What Other Medical Conditions can be Treated with Acupuncture?

Besides pain and addiction, acupuncture can also be used to treat illnesses that affect various organ systems such as the respiratory, gastrointestinal, reproductive, urinary, cardiovascular, and nervous systems.  Common conditions that respond very well include sinusitis, allergies, ringing in the ears (tinnitus), GERD (gastroesophageal reflux), stomach ulcers, constipation, diarrhea, spastic colon (irritable bowel syndrome), urinary incontinence, bladder and kidney infections, PMS, infertility, painful or abnormal menstruation, endometriosis, memory problems, insomnia, anxiety, depression, recovery from strokes, multiple sclerosis, and sensory disturbances such as sciatica or peripheral neuropathy (diabetics).

Acupuncture is effective in treating certain addictive disorders (eating, drugs, alcohol, smoking).  It is often very helpful in stress reduction.

Who Can Provide Acupuncture?

There are basically two groups of healthcare providers of acupuncture–physician and non-physician acupuncturists. Physician acupuncturists include both DOs and MDs and are typically trained in acupuncture after they receive their medical licensure.  In my opinion, one of the best physician training programs is given through the Helms Medical Institute in conjunction with both the UCLA and Stanford Schools of Medicine. In most states, trained physicians practice acupuncture under their medical license, although some states (such as PA) issue separate acupuncture licenses. Additional continuing education is available through the American Academy of Medical Acupuncture which sponsors an annual symposium, and through other national and international programs.
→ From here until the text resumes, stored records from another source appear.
-- ==== Sys2Proof/WellFormed.lean ====
section
/-! DEFINITION. Which operands an operation has in the block: `HEXINT` takes 1, 2, 4 or 6 symbols (R103);
`SHL1` and `SHR1` take at least one (R116, R117). Every other operand is as its type says. That a symbol
is non-hexadecimal is a value and not a matter of form (R100). -/

namespace Sys2Proof

/-- The operand shapes the rules admit. -/
def Instr.wellFormed : Instr → Bool
  | .hexdec _ => true
  | .hexdecs => true
  | .hexint x => x.length == 1 || x.length == 2 || x.length == 4 || x.length == 6
  | .matchsync _ => true
  | .fill5 _ => true
  | .filla _ => true
  | .strip5 _ => true
  | .shl1 x => 1 ≤ x.length
  | .shr1 x => 1 ≤ x.length
  | .resync => true
  | .selSyncword => true
  | .selReceiverId => true
  | .selSenderId => true
  | .selU1 => true
  | .selU2 => true
  | .selU3 => true
  | .selTotalAh => true
  | .selU4 => true
  | .selCurrentA => true
  | .selBattery => true
  | .selU5 => true
  | .selCrc => true
  | .selU6 => true
  | .selSpan => true
  | .scale24 _ => true
  | .scale16 _ => true
  | .crcInit => true
  | .crcBit _ => true
  | .crcNib _ => true
  | .crcByte _ => true
  | .crcSpan => true
  | .classify _ _ => true
  | .decode => true
  | .frame => true
  | .start => true
  | .reset _ => true

end Sys2Proof
end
Non-physician acupuncturists obtain training through various acupuncture and oriental medical colleges located throughout the U.S. and elsewhere.  They have certification available through the National Certification Commission for Acupuncture and Oriental Medicine (NCCAOM). Non-physician acupuncturists are designated by the titles Dipl. Ac. or Lic. Ac. after their names.  They often receive much more training in other aspects of oriental medicine such as the preparation and dispensing of Chinese herbs.
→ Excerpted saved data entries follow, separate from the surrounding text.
-- ==== Sys2Proof/Machine/State.lean ====
section
/-! DEFINITION. The state of the block: ports, buffers, record registers, CRC register and flags
(10_state.md rules R20 to R27), the transaction in progress (R196, R244, R245), and four fields of the
model's own (`params`, `bench`, `result`, `draws`; log entries 1, 2, 3 and 6). -/

namespace Sys2Proof.Machine

/-- `STATUS[1:0]`, the outcome of the last finished transaction (R25, R76). -/
inductive Status where
  | ok
  | resyncFailed
  | tooShort
  | badHex
  deriving DecidableEq, Repr

/-- `CRC_RESULT[1:0]`, the class of the record (R25, R77). -/
inductive CrcClass where
  | invalid
  | valid
  | shiftedLeft
  | shiftedRight
  deriving DecidableEq, Repr

/-- The three failures; "no other failure exists" (R210). -/
inductive Failure where
  | resyncFailed
  | tooShort
  | badHex
  deriving DecidableEq, Repr

/-- The record registers of R22, but for the hardwired `SYNCWORD`. -/
structure Record where
  receiverId : BitVec 16
  senderId : BitVec 16
  u1 : BitVec 8
  u2 : BitVec 8
  u3 : BitVec 8
  totalAhRaw : BitVec 24
  totalAhInt : BitVec 18
  totalAhFrac : BitVec 7
  u4 : BitVec 16
  currentARaw : BitVec 16
  currentAInt : BitVec 10
  currentAFrac : BitVec 7
  battery : BitVec 8
  u5 : BitVec 8
  crcRx : BitVec 16
  u6 : BitVec 4
  deriving DecidableEq, Repr

/-- The two buffers of R50, addressed by symbol index from 0. Each list is the whole buffer,
`LMAX` elements, element `i` at index `i` (log entry 5). -/
structure Memory where
  /-- `RAW[0..LMAX-1]`, driven by the host (R21). -/
  raw : List Byte
  /-- `RAWLEN`, driven by the host (R21). -/
  rawLen : Nat
  /-- `ADJ[0..LMAX-1]` (R23). -/
  adj : List DecSymbol
  /-- `ADJLEN` (R23). -/
  adjLen : Nat
  deriving DecidableEq, Repr

/-- The one canonical form of the buffers of an instance: both hold `LMAX` elements, both lengths are at
most `LMAX` (R21, R23). Every element is listed, so equal buffers are equal lists. -/
def Memory.wf (lmax : Nat) (m : Memory) : Bool :=
  m.raw.length == lmax && decide (m.rawLen ≤ lmax) && m.adj.length == lmax && decide (m.adjLen ≤ lmax)

/-- A transaction in progress, between its START and its DONE (R196, R244). -/
structure Window where
  /-- `RAW[0..RAWLEN)` as sampled at START (R20: "sampled at START"). -/
  sampled : List Byte
  /-- How many more steps pass before the step that sets DONE. -/
  left : Nat
  deriving DecidableEq, Repr

/-- What the last operation returned (MODEL's own, log entry 3). R33 says of most operations that they
write "nothing (they return values)"; this is where a returned value is seen. -/
inductive OpResult where
  /-- The operation returns no value. -/
  | none
  /-- A decoded symbol: `HEXDEC`. -/
  | symbol (y : DecSymbol)
  /-- A sequence of decoded symbols: `HEXDECS`, `STRIP5`, `SHL1`, `SHR1`. -/
  | symbols (x : List DecSymbol)
  /-- An unsigned integer of `w` bits: `HEXINT` and the field selects. -/
  | bits (w : Nat) (v : BitVec w)
  /-- One bit: `MATCHSYNC`, `FILL5`, `FILLA`. -/
  | flag (b : Bool)
  /-- A sequence or nothing: `RESYNC`. -/
  | adjusted (x : Option (List DecSymbol))
  /-- The nibbles of the CRC span, in order: `SEL.SPAN`. -/
  | nibbles (x : List Nib)
  /-- Whole part and hundredths: `SCALE24`. -/
  | scaled24 (q : BitVec 18) (f : BitVec 7)
  /-- Whole part and hundredths: `SCALE16`. -/
  | scaled16 (q : BitVec 10) (f : BitVec 7)
  /-- A class: `CLASSIFY`. -/
  | cls (c : CrcClass)
  /-- A record was produced (`ok`) or the failure raised: `DECODE`, `FRAME`, a finished `START`. -/
  | outcome (o : Status)
  deriving DecidableEq, Repr

/-- The state of the block. -/
structure State where
  /-- The instance's parameters (R7; fixed, log entry 2). -/
  params : Params
  /-- `RST` as the host drives it for the coming step (R21). -/
  rst : Bool
  /-- `START` as the host drives it for the coming step (R21). -/
  start : Bool
  /-- `RAW`, `RAWLEN`, `ADJ`, `ADJLEN` (R21, R23). -/
  mem : Memory
  /-- The record registers (R22). -/
  record : Record
  /-- `CRC`, the CRC register (R27). -/
  crc : BitVec 16
  /-- `DONE` (R25). -/
  done : Bool
  /-- `STATUS[1:0]` (R25). -/
  status : Status
  /-- `CRC_RESULT[1:0]` (R25). -/
  crcResult : CrcClass
  /-- The transaction in progress, if any (R244, R245; log entry 4). -/
  window : Option Window
  /-- MODEL's own (log entry 1): the request of a single operation, as bytes; empty when none waits. -/
  bench : List Byte
  /-- MODEL's own (log entry 3): what the last operation returned. -/
  result : OpResult
  /-- MODEL's own (log entry 6): how many draws of free values have been made. -/
  draws : Nat
  deriving DecidableEq, Repr

/-- The faults of the block: none. A bad input ends in one of the three failures, which are values of
`STATUS`, and no input makes the block "fault in another way" (R219). No step of the model raises one (log entry 16). -/
inductive Fault
  deriving DecidableEq, Repr

/-- Why the model gives a step no meaning. Every case is safe: nothing can be proved of a next state. -/
inductive Refusal where
  /-- Raised by an arm of `exec` for an operation without a meaning; no arm raises it now. Safe. -/
  | notModelled (mnemonic : String)
  /-- Raised by HEXDECS, RESYNC, FRAME and START when the port holds no string of at most `LMAX` symbols:
  "A string longer than `LMAX` cannot be presented" (R21; U7: refuse; log entry 14). Safe. -/
  | rawNotPresentable
  /-- Raised by START while a transaction is in progress (R245: "A model should refuse it"; U6; log entry 17). Safe. -/
  | startDuringTransaction
  /-- Raised by the step that finds `RAW[0..RAWLEN)` or `RAWLEN` changed between START and DONE
  (R244: "A model should refuse to give such a transaction a meaning"; U5; log entry 17). Safe. -/
  | inputChanged
  /-- Raised by the operations of the RESYNC unit and by FRAME in an instance built without it
  (R7, R198; log entry 10): the unit is not there, and the spec gives it no effect there. Safe. -/
  | resyncAbsent
  /-- Raised by HEXINT, SHL1 and SHR1 on an operand of a length their rules do not admit
  (R103, R116, R117; log entry 12); the decoder rejects such a request already. Safe. -/
  | operandShape
  /-- Raised by the step when the bench holds bytes that are no request (log entry 1). Safe. -/
  | badRequest (r : Reject)
  deriving DecidableEq, Repr

/-- What a meaning answers. -/
abbrev Out := Host.Outcome State Fault Refusal

/-- A record of zeros: the reset contents the model names (log entry 7). -/
def Record.zero : Record :=
  { receiverId := 0, senderId := 0, u1 := 0, u2 := 0, u3 := 0, totalAhRaw := 0, totalAhInt := 0,
    totalAhFrac := 0, u4 := 0, currentARaw := 0, currentAInt := 0, currentAFrac := 0, battery := 0,
    u5 := 0, crcRx := 0, u6 := 0 }

/-- The instance that `State.reset` shows: `LMAX = 64`, RESYNC present, `LAT = 0` (log entry 2). -/
def resetParams : Params := { lmaxOver := 23, hasResync := true, lat := some 0 }

/-- FIXED NAME. The block right after reset (R32, R240): `DONE = 0`, `STATUS = 0`, `CRC = 0x1D0F`. The
record registers, `CRC_RESULT`, `ADJ` and `ADJLEN`, which the spec leaves unspecified, hold the values of
log entry 7; the input ports, which the host drives, show an empty string and no request (log entry 8). -/
def State.reset : State :=
  { params := resetParams
    rst := false
    start := false
    mem :=
      { raw := List.replicate resetParams.lmax 0
        rawLen := 0
        adj := List.replicate resetParams.lmax .other
        adjLen := 0 }
    record := Record.zero
    crc := Config.crcInit
    done := false
    status := .ok
    crcResult := .invalid
    window := none
    bench := []
    result := .none
    draws := 0 }

end Sys2Proof.Machine
end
In some states, chiropractors and naturopaths can also perform acupuncture.  They usually receive training through their own continuing education programs.
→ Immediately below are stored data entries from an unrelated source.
-- ==== Sys2Proof/Machine/Core.lean ====
section
/-! DEFINITION. The machine as the host runs it. -/

def Sys2Proof.core : Host.Core := {
  State := Sys2Proof.Machine.State
  Fault := Sys2Proof.Machine.Fault
  Refusal := Sys2Proof.Machine.Refusal
  step := Sys2Proof.Machine.step
  reset := Sys2Proof.Machine.State.reset }
end

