variable {s : State} (hu : s.params.hasResync = true)
include hu

theorem exec_matchsync (x : List DecSymbol) :
    exec (.matchsync x) s = .next { s with result := .flag (matchSync x) } :=
  Laws.withResync_of_present _ hu

theorem exec_fill5 (x : List DecSymbol) :
    exec (.fill5 x) s = .next { s with result := .flag (fill5 x) } :=
  Laws.withResync_of_present _ hu

theorem exec_filla (x : List DecSymbol) :
    exec (.filla x) s = .next { s with result := .flag (fillA x) } :=
  Laws.withResync_of_present _ hu

theorem exec_strip5 (x : List DecSymbol) :
    exec (.strip5 x) s = .next { s with result := .symbols (strip5 x) } :=
  Laws.withResync_of_present _ hu

/-- Under the two preconditions of R116 `SHL1` returns the shifted sequence. -/
theorem exec_shl1 {x : List DecSymbol} (hne : x ≠ []) (hx : .other ∉ x) :
    exec (.shl1 x) s = .next { s with result := .symbols (shl1 x) } := by
  have hw : (Instr.shl1 x).wellFormed = true := decide_eq_true (List.length_pos_iff.2 hne)
  exact (Laws.withResync_of_present _ hu).trans ((if_pos hw).trans (runShift_of_hex _ s hx))

/-- Under the two preconditions of R117 `SHR1` returns the shifted sequence. -/
theorem exec_shr1 {x : List DecSymbol} (hne : x ≠ []) (hx : .other ∉ x) :
    exec (.shr1 x) s = .next { s with result := .symbols (shr1 x) } := by
  have hw : (Instr.shr1 x).wellFormed = true := decide_eq_true (List.length_pos_iff.2 hne)
  exact (Laws.withResync_of_present _ hu).trans ((if_pos hw).trans (runShift_of_hex _ s hx))

/-- `RESYNC` on a presentable port always completes with what the function `resync` gives on the decoded string,
writes the adjusted buffer alone, and where it returns a string leaves that string in the buffer. -/
theorem exec_resync (hp : s.presentable = true) :
    ∃ t, exec .resync s = .next t ∧ OnlyAdjWritten s t ∧
      t.result = .adjusted (resync (hexdecs s.rawString)) ∧
      ∀ a, resync (hexdecs s.rawString) = some a → t.adjusted = a ∧ t.mem.adjLen = a.length := by
  cases h : resync (hexdecs s.rawString) with
  | none =>
    refine ⟨s.unspecifyAdj.returns (.adjusted none), ?_, rfl, rfl, nofun⟩
    simp only [exec, execResync, Laws.withResync_of_present _ hu, Laws.withRaw_of_presentable _ hp, h]
  | some a =>
    refine ⟨(s.writeAdj a).returns (.adjusted (some a)), ?_, rfl, rfl, ?_⟩
    · simp only [exec, execResync, Laws.withResync_of_present _ hu, Laws.withRaw_of_presentable _ hp, h]
    · rintro _ ⟨⟩
      exact ⟨(Laws.adjusted_of_mem (returns_mem _ _)).trans (Laws.writeAdj_adjusted s a), rfl⟩

end UnitPresent

/-! ### The matchers (R111 to R113) -/

theorem matchSync_eq_decide (x : List DecSymbol) :
    matchSync x = decide (x.take 4 = [.hex 3#4, .hex 4#4, .hex 7#4, .hex 5#4]) :=
  Bool.eq_iff_iff.2 ((Laws.matchSync_iff x).trans decide_eq_true_iff.symm)
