-- ==== Sys2Proof/Machine/State.lean ====
section
/-! DEFINITION. The state of the device as plain data: one structure per chapter of the spec, the
reasons a step may stop, the queue of waiting commands, and the state after reset.

Times are device time in ns and counts are Nat; registers that software reads as words are bit
vectors. A field's default is its reset value: the spec's where it gives one, otherwise the value
that notes/assumptions/3.md names. -/
namespace Sys2Proof.Machine
open Sys2Proof

/-- Sparse data by number: entries in strictly rising order of key. -/
abbrev TMap (α : Type) := List (Nat × α)

/-- A memory: the cells that differ from zero, in strictly rising order of address. -/
abbrev Mem := List Host.Cell

/-! ## 02 Mailboxes and device state -/

/-- Table 2.2. -/
inductive DevState where
  | reset | selftest | fwLoad | awaitConfig | configCheck | configRejected
  | ready | degraded | draining | faultHold | standby
deriving DecidableEq, Repr

/-- A deferred operation outstanding (R54): its tag, opcode, mailbox and transport. -/
structure Deferred where
  tag : Nat
  op : Nat
  via : Via
deriving DecidableEq, Repr

/-- One mailbox pair's indices and flags (Table 2.9). -/
structure Mbx where
  doorbell : W16 := 0
  reqCons : W16 := 0
  rspProd : W16 := 0
  rspCons : W16 := 0
  ntfProd : W16 := 0
  ntfCons : W16 := 0
  reqIdxErr : Bool := false
  rspIdxErr : Bool := false
  ntfIdxErr : Bool := false
  /-- NTF_LOST_CNT, saturating at 255. -/
  ntfLost : Nat := 0
  /-- NTF_DEFERRED_DONE entries kept back (R79). -/
  heldNtf : List Bytes := []
  deferred : List Deferred := []
  irqEn : BitVec 3 := 0
  irqStat : BitVec 3 := 0
  /-- Source of the last network request on this mailbox (R590). -/
  lastNet : Option Nat := none
deriving DecidableEq, Repr

/-- A staging session of images sent in chunks (R58-R60; R732 for flash images). -/
structure Staging where
  xport : Xport
  generation : Nat
  length : Nat
  count : Nat
  crc : W32
  /-- Stored chunks by index. -/
  chunks : TMap Bytes := []
  mismatch : Option Nat := none
  /-- Device time from which the idle limit runs. -/
  idleFrom : Nat := 0
  /-- R748: 0 firmware, 1 configuration (flash update sessions only). -/
  target : Nat := 0
  raiseFloor : Bool := false
deriving DecidableEq, Repr

/-- A committed configuration under check (R61). -/
structure Commit where
  image : Bytes
  generation : Nat
  /-- The commit's deferred operation; none for the automatic commit of R64. -/
  done : Option Deferred
deriving DecidableEq, Repr

/-- A drain in progress (R94). -/
structure Drain where
  standby : Bool
  done : Deferred
  deadline : Option Nat
  torn : Nat := 0
  ended : Nat := 0
  /-- Steps of Table 20.3 passed: 0 draining, 1 drained, 2 written back, 3 self-refresh. -/
  phase : Nat := 0
deriving DecidableEq, Repr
Does Insurance Cover Acupuncture?

Many medical insurance plans are tied to Medicare fee schedules.  Recently it was announced that Medicare may cover acupuncture services only for chronic low back pain.  Most private health insurance and managed-care plans do not.  Acupuncture is often covered, however, for the treatment of patients who have been involved in motor vehicle accidents (Auto Insurance) and work-related injuries (Workman’s Compensation).  The amount of coverage varies on a state by state basis.